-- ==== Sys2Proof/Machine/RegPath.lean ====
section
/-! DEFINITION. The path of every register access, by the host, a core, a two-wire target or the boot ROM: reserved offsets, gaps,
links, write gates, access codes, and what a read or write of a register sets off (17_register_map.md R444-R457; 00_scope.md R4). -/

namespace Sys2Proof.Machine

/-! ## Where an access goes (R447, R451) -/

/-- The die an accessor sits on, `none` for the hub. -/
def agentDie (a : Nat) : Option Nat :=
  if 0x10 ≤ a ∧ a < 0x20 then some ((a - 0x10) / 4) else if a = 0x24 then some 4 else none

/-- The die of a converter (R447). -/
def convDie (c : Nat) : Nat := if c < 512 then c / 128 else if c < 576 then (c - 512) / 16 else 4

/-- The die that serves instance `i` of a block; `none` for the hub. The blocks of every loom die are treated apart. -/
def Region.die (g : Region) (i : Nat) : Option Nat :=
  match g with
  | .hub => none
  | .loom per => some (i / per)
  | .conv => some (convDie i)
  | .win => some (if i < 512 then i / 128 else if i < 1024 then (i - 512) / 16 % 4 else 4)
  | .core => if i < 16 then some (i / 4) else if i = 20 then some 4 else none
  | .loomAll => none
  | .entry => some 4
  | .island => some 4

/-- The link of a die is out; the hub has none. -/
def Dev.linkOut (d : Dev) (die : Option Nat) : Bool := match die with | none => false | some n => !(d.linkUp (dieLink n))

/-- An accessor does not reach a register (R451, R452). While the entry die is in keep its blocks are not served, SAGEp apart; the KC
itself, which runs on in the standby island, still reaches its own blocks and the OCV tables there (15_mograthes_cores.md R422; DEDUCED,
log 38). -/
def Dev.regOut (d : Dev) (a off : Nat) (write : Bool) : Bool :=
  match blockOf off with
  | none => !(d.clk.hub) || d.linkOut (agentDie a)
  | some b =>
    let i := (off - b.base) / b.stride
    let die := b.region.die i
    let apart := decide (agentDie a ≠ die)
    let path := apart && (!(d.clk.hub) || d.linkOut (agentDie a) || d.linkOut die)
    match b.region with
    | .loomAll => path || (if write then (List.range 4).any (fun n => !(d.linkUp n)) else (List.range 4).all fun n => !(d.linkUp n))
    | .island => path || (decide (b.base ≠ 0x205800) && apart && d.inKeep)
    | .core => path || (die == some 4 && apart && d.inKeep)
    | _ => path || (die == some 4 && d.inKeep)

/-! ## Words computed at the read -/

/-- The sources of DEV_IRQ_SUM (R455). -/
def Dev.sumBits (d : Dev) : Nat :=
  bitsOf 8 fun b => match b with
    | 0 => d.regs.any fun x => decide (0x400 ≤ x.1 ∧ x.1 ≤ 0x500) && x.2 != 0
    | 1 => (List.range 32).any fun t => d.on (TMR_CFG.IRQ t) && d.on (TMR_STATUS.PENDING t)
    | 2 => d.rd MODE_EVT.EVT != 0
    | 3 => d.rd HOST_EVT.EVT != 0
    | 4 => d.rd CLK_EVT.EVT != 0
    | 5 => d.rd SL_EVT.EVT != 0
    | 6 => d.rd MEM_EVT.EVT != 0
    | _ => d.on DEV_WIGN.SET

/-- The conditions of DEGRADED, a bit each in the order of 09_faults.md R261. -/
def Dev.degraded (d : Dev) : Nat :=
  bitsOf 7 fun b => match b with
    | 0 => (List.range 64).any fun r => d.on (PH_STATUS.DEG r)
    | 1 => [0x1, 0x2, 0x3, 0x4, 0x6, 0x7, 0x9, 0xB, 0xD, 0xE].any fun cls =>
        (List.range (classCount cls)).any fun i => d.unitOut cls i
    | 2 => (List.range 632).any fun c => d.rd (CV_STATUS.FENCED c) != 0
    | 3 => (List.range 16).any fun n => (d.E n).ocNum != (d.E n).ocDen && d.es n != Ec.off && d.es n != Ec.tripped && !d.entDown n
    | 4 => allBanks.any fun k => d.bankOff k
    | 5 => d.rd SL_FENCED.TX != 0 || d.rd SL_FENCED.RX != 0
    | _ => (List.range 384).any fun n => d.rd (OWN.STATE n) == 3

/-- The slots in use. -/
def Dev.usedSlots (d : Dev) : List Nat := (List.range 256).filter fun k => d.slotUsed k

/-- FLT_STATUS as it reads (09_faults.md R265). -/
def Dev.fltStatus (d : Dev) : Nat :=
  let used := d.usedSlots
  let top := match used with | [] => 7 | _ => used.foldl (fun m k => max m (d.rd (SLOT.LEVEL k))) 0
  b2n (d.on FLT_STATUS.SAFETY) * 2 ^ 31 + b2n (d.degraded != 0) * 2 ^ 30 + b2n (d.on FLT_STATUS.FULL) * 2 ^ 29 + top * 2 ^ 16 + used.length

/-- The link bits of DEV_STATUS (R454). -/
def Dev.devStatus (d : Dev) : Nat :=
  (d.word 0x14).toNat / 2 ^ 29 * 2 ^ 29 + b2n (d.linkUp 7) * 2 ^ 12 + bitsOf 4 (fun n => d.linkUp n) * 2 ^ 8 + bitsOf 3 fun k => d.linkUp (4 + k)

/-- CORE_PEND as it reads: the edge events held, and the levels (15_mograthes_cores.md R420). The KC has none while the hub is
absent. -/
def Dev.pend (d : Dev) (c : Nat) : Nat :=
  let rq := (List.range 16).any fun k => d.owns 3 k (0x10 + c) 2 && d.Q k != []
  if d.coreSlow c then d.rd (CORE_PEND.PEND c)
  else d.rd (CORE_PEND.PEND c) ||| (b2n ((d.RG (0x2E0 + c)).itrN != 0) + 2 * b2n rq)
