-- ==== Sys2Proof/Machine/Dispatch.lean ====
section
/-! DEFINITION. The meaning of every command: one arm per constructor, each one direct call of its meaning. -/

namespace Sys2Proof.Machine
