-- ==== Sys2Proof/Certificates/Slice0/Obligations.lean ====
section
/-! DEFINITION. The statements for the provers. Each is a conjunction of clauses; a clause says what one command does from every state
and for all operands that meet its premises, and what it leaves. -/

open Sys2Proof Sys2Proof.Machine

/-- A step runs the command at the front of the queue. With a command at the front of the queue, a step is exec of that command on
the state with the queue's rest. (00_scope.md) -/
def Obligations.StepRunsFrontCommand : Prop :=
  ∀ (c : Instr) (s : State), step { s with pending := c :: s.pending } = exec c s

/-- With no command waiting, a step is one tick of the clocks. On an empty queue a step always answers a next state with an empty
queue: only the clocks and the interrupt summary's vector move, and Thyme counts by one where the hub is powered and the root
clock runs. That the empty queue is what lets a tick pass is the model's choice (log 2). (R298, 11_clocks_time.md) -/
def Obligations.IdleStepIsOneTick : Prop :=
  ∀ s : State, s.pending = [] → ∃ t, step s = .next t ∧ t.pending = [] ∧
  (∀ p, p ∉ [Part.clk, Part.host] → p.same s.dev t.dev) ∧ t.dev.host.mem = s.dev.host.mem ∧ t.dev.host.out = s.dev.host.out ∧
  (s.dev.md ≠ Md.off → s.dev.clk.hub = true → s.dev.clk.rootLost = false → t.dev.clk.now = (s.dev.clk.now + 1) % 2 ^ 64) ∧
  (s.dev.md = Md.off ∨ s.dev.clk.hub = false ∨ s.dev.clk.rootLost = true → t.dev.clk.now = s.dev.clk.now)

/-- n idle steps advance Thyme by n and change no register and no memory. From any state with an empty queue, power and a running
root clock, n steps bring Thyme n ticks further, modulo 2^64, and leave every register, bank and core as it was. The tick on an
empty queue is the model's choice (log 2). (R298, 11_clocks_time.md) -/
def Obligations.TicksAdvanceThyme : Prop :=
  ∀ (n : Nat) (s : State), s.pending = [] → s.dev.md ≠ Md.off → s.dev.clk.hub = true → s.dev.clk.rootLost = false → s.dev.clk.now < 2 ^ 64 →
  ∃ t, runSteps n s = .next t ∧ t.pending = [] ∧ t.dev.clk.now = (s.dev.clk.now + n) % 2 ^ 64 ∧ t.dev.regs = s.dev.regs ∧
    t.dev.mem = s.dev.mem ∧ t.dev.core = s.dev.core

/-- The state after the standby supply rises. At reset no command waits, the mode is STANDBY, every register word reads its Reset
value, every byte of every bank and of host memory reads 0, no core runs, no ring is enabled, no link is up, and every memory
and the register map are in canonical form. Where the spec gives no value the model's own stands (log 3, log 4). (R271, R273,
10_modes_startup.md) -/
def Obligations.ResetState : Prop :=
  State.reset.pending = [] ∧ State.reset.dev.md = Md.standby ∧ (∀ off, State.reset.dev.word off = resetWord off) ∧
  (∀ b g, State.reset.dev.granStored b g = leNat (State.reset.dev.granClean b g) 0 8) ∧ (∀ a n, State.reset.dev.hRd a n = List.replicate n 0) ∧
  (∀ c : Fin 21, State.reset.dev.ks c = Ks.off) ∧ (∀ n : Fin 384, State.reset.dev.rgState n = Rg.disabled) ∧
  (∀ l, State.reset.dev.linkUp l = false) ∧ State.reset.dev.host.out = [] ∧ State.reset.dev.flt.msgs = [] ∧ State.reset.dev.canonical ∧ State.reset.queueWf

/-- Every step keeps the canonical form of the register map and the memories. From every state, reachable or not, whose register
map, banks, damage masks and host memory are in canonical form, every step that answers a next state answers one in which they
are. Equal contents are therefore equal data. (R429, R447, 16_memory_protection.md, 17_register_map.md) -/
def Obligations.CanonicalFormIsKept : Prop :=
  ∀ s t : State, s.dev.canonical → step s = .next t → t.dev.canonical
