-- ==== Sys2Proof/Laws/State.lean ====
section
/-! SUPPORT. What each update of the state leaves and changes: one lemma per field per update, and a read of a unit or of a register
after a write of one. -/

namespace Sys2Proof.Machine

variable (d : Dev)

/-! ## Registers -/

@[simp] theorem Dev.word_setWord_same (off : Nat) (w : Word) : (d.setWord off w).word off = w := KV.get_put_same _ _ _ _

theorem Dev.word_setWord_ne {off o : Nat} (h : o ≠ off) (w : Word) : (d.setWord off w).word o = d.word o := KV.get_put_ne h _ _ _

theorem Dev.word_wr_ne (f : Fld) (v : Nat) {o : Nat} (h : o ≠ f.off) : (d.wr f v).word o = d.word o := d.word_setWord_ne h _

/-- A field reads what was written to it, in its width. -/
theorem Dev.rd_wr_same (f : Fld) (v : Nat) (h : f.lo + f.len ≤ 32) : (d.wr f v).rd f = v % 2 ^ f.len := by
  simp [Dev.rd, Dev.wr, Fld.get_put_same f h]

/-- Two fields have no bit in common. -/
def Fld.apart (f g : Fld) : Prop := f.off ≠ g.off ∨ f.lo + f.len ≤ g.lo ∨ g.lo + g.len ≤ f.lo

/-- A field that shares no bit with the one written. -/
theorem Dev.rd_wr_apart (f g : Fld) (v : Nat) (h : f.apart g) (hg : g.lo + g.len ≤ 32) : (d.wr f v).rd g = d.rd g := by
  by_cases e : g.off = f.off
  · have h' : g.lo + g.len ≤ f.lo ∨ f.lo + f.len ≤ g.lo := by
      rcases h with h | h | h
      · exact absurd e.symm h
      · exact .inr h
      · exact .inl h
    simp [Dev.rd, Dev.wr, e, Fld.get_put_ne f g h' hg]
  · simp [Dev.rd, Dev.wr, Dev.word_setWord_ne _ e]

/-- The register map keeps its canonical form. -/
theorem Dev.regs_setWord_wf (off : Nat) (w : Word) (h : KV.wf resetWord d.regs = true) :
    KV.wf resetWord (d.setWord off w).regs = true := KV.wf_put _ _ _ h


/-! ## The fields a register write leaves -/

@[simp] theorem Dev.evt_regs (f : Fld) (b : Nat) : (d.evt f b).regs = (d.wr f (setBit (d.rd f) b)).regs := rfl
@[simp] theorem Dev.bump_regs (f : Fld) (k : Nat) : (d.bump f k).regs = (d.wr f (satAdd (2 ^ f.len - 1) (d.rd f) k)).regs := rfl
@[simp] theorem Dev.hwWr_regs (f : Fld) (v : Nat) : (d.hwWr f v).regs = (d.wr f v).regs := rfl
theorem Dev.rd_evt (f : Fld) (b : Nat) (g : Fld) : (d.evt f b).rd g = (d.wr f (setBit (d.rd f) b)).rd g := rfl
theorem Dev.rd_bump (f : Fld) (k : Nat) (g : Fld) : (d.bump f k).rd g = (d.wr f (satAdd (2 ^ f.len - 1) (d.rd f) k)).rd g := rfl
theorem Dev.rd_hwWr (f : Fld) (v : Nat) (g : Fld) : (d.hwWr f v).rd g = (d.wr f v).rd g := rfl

------------------------------------------------------------

## [What you need to do]
Filter the listing above for lines with the word "Option", and copy each one you find.

## [Written answer]
def agentDie (a : Nat) : Option Nat :=
def Region.die (g : Region) (i : Nat) : Option Nat :=
def Dev.linkOut (d : Dev) (die : Option Nat) : Bool := match die with | none => false | some n => !(d.linkUp (dieLink n))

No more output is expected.